Rourke started walking. Paul said, “This reminds me of Albuquerque just after the Night of The War.”
“In more ways than one,” Rourke agreed.
Spitz said nothing.
“Shopping are we?” Paul asked.
John Rourke only smiled.
The street was well lit, but by street lights and shop windows alone. Was there some sort of artificial daylight during “daytime” hours?
As they passed a bookstore, Rourke spotted three uniformed men on bicycles coming their way, but down the center of the street. “Cops—get into the doorway!” And Rourke, Rubenstein and Spitz flanking him, moved quickly into the doorway of the bookstore. Rourke’s right hand was under his bomber jacket, to one of the two ScoreMasters he carried in his waistband. With the exception of the Model 629, the Crain LSX knife and the HK-91 rifle, John Rourke had all of his weapons.
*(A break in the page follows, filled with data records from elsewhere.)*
/-- For `ring_steps`: a cell for the landing and one for the boom; a head message; a claim of data, and of a token that this
replica has passed; a full boom cell; occupancy high for 4,096 cycles and low for 65,536. -/
theorem witness_ring_steps :
    (let s := inFlight (ringed false .data) (.cell 5 3 .data false false [])
     answered s && (s.ring 5).any fun r => r.land == some (0, 0) && 3 < r.head + r.slots) = true ∧
    (let s := open_ { paged with rings := [{ id := 5, slotsLog := 4, land := some (0, 0), landSize := 1024, boom := 0x1000 }] }
     match s.walk 0 (0x1000 + 128 * 8) with
      | .leaf level e => leafPa level e 0x1400 == 0x1400 && !s.writeHeld 0 0 0x1400 128 .noal
      | _ => false) = true ∧
    answered (inFlight (ringed false .data) (.head 5 0 1)) = true ∧
    (let s := (inFlight (ringed false .data) (.claim 5)).updMe fun t => { t with status := .parked .ringClaim }
     let s1 := (s.settleClaim 5 0 0).settleHead 5
     !(s.core 0).halting && (s.msg 0).any (fun m => s.claimTurn m && !s.toStopped m) && (s1.ring 5).any fun q =>
       (q.owed (0, 0)).isNone && (s1.ringCell q 0).any fun c => cellKind c == .data) = true ∧
    (let s := ringed false .end1
     (s.ring 5).any fun q => (q.owed (0, 0)).isNone && (s.ringCell q 0).any fun c => cellKind c != .data) = true ∧
    Ring.owed { id := 5, tokens := [(3, [(0, 0)])] } (0, 0) = some 3 ∧
    (let s := { paged with rings := [{ id := 5, slotsLog := 4, land := some (0, 0), landSize := 1024, boom := 0x1000 }] }
     (s.ring 5).any fun r => (s.landCell r r.head).isNone && (assoc r.ahead r.head).isNone && (s.ringCell r 0).isNone) = true ∧
    (let s := (open_ paged).updTile 0 fun _ => {}
     let cell := leBytes 8 (cellHeader true false .data 8) ++ List.replicate 120 0
     let t := { s with mem := Memory.write s.mem (0x1000 + 128 * 8) cell }
     match t.homeRead .engine 0 0 (0x1000 + 128 * 8) 128 .noal true with
      | .ok b _ => cellFull b 8
      | _ => false) = true ∧
    (4096 ≤ (waits .ready 4095).cycleOf 0 + 1 ∧ 65536 ≤ (waits .ready 65535).cycleOf 0 + 1) := by decide +kernel

/-- A die with a tree of members 0 and 4, whose root is router 0 and whose router 1 hangs below it. -/
def treed : State :=
  base.updDie 0 fun d => { d with trees := d.trees.set 0 (some { members := [0, 4], routers := [(0, 0, 0, 1), (1, 0, 1, 0)] }) }

/-- For `reduction_and_recovery_steps`: a member's packet; a suspect packet in its own domain; a skid slot; a stub. -/
theorem witness_reduction_and_recovery :
    (let s := inFlight treed (.reduce 0 0 0 0 4 [1])
     answered s && ((s.dies.get 0).current 0 (routerOf 0)).isNone && ((s.dies.get 0).trees.get 0).isSome
       && dieOf (s.identity 0 0) == 0) = true ∧
    (let s := inFlight base (.probe 0)
     (s.msg 0).any fun m => m.inMesh && m.suspect.isNone && m.rescue == .no && (s.dies.get 0).stallEnd.isNone
       && s.mayWait m { router := 159, port := 6 }) = true ∧
    (let p : Suspect := { router := 0 }
     let s := { base with net := [{ id := 0, target := some (.tile 0), suspect := some p }] }
     (s.msg 0).any fun m => m.inMesh && (s.captureRide m p).isSome && s.suspectAt m p == (0, 0) && s.tokenAt 0 0
       && !s.skidWaits (0, 0)) = true ∧
    (let s := { base with net := [{ id := 0, target := some (.tile 80) }] }
     (s.msg 0).any fun m => (s.destOf m).die != some 0 && (s.rescueTo m 0 0).isSome) = true ∧
    (let s := { base with net := [{ id := 0, target := some (.tile 80), rescue := .skid 0 false false 0 }] }
     (s.msg 0).any fun m => s.skidAt m == some (4, 0) && (s.skidRide m).isSome && s.tokenAt 4 0) = true ∧
    ((inFlight base (.fill 0 1 .norm true false)).updTile 0 fun t => { t with stub := some 1 }).tiles.get 0 ≠ {} := by
  decide +kernel

/-- Context 0 runs with a live key; its page at 0 translates and every stack allows it. -/
def lived : State := (open_ paged).updCtx 0 fun x => { x with live := true, keyLive := true }
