-- ==== Sys2Proof/Word.lean ====
section
/-! DEFINITION. The widths of the machine's values (00_scope.md R10, R11; 30_encoding.md R72). -/

namespace Sys2Proof

/-- A memory cell, a general register, an immediate `kk`. -/
abbrev Byte := BitVec 8

/-- A 4-bit field of an instruction word. -/
abbrev Nibble := BitVec 4

/-- A 12-bit address field `nnn`. -/
abbrev Addr12 := BitVec 12

/-- An instruction word, the address register, the program counter, a return address. -/
abbrev Word := BitVec 16

/-- The number of a general register `V[0]` to `V[15]` (10_state.md R21). -/
abbrev Reg := Fin 16

end Sys2Proof
end

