-- ==== Sys2Proof/Machine/Flags.lean ====
section
/-! DEFINITION. The flag computations and the 8-bit results beside them (10_state.md R23 to R25; 41_alu.md R130). Each
flag is of the operands as they were before any write. -/

namespace Sys2Proof.Machine

/-- The flag register is `V[15]` (10_state.md R23). -/
def flagReg : Reg := 15

/-- What a flag write stores: 0x01 or 0x00 (R23). -/
def bool01 (b : Bool) : Byte := if b then 0x01#8 else 0x00#8

/-- ADD: the exact sum exceeds 255 (41_alu.md R137). -/
def addCarry (a b : Byte) : Bool := decide (255 < a.toNat + b.toNat)

/-- The sum modulo 256. -/
def addResult (a b : Byte) : Byte := BitVec.ofNat 8 (a.toNat + b.toNat)

/-- SUB and SUBN, minuend first: no borrow, by strict comparison; 0 at equality (R138, R140; 90_conflicts.md C5). -/
def noBorrow (a b : Byte) : Bool := decide (b.toNat < a.toNat)

/-- The difference modulo 256, minuend first. -/
def subResult (a b : Byte) : Byte := BitVec.ofInt 8 ((a.toNat : Int) - (b.toNat : Int))

/-- SHR: the bit shifted out is bit 0 (R139). -/
def shrFlag (a : Byte) : Bool := a.getLsbD 0

/-- `a >> 1`. -/
def shrResult (a : Byte) : Byte := a >>> 1

/-- SHL: the bit shifted out is bit 7 (R141). -/
def shlFlag (a : Byte) : Bool := a.getLsbD 7

/-- `(a << 1) mod 256`. -/
def shlResult (a : Byte) : Byte := a <<< 1

end Sys2Proof.Machine
end

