-- ==== Sys2Proof/Machine/PortInstrs.lean ====
section
/-! DEFINITION. Keyboard and timer port instructions (44_peripheral_ports.md). Each `…With` takes the port's answer;
the meaning supplies the next free value (log entry 2). -/

namespace Sys2Proof.Machine

/-- SKP Vx (R210): the port is asked about the whole byte `V[x]`. -/
def execSkp (x : Reg) (s : State) : Result :=
  .next (s.countDraw.skipIf (Config.keyDown s.draws (s.getV x)))

/-- SKNP Vx (R211). -/
def execSknp (x : Reg) (s : State) : Result :=
  .next (s.countDraw.skipIf (!Config.keyDown s.draws (s.getV x)))

/-- LD Vx, DT (R213), given the port's answer. -/
def ldDTWith (answer : Byte) (x : Reg) (s : State) : State := (s.setV x answer).advance

/-- LD Vx, DT (R213). -/
def execLdVxDT (x : Reg) (s : State) : Result := .next (ldDTWith (Config.dtRead s.draws) x s.countDraw)

/-- LD Vx, K (R212), given the port's answer: with no key the instruction is fetched again at the next step. -/
def ldKWith (answer : Option (Fin 16)) (x : Reg) (s : State) : State :=
  match answer with
  | none => s
  | some k => (s.setV x (BitVec.ofNat 8 k.val)).advance

/-- LD Vx, K (R212). -/
def execLdVxK (x : Reg) (s : State) : Result := .next (ldKWith (Config.keyWait s.draws) x s.countDraw)

/-- LD DT, Vx (R214). -/
def execLdDTVx (x : Reg) (s : State) : Result := .next (s.emit (.dtWrite (s.getV x))).advance

/-- LD ST, Vx (R215). -/
def execLdSTVx (x : Reg) (s : State) : Result := .next (s.emit (.stWrite (s.getV x))).advance

end Sys2Proof.Machine
end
The policemen pedaled by without even looking their way, either otherwise engrossed or grossly inefficient. Paul started away, but John Rourke pulled him back, saying, “Look in the window.” There were a variety of novels, some of them appearing to be romances, some mysteries, all by unrecognizable authors. But there was also a collection of nonfiction.
One of these books was The Annotated Mein Kampf, complete with a new introduction by United States Senator Charles Breen. The dust jacket featured a quote which read, “For those truly interested in Hitler the man as well as the brilliant philosopher and charismatic leader, this is the best yet.” The quote was attributed to Dalton Cole, President of the United States.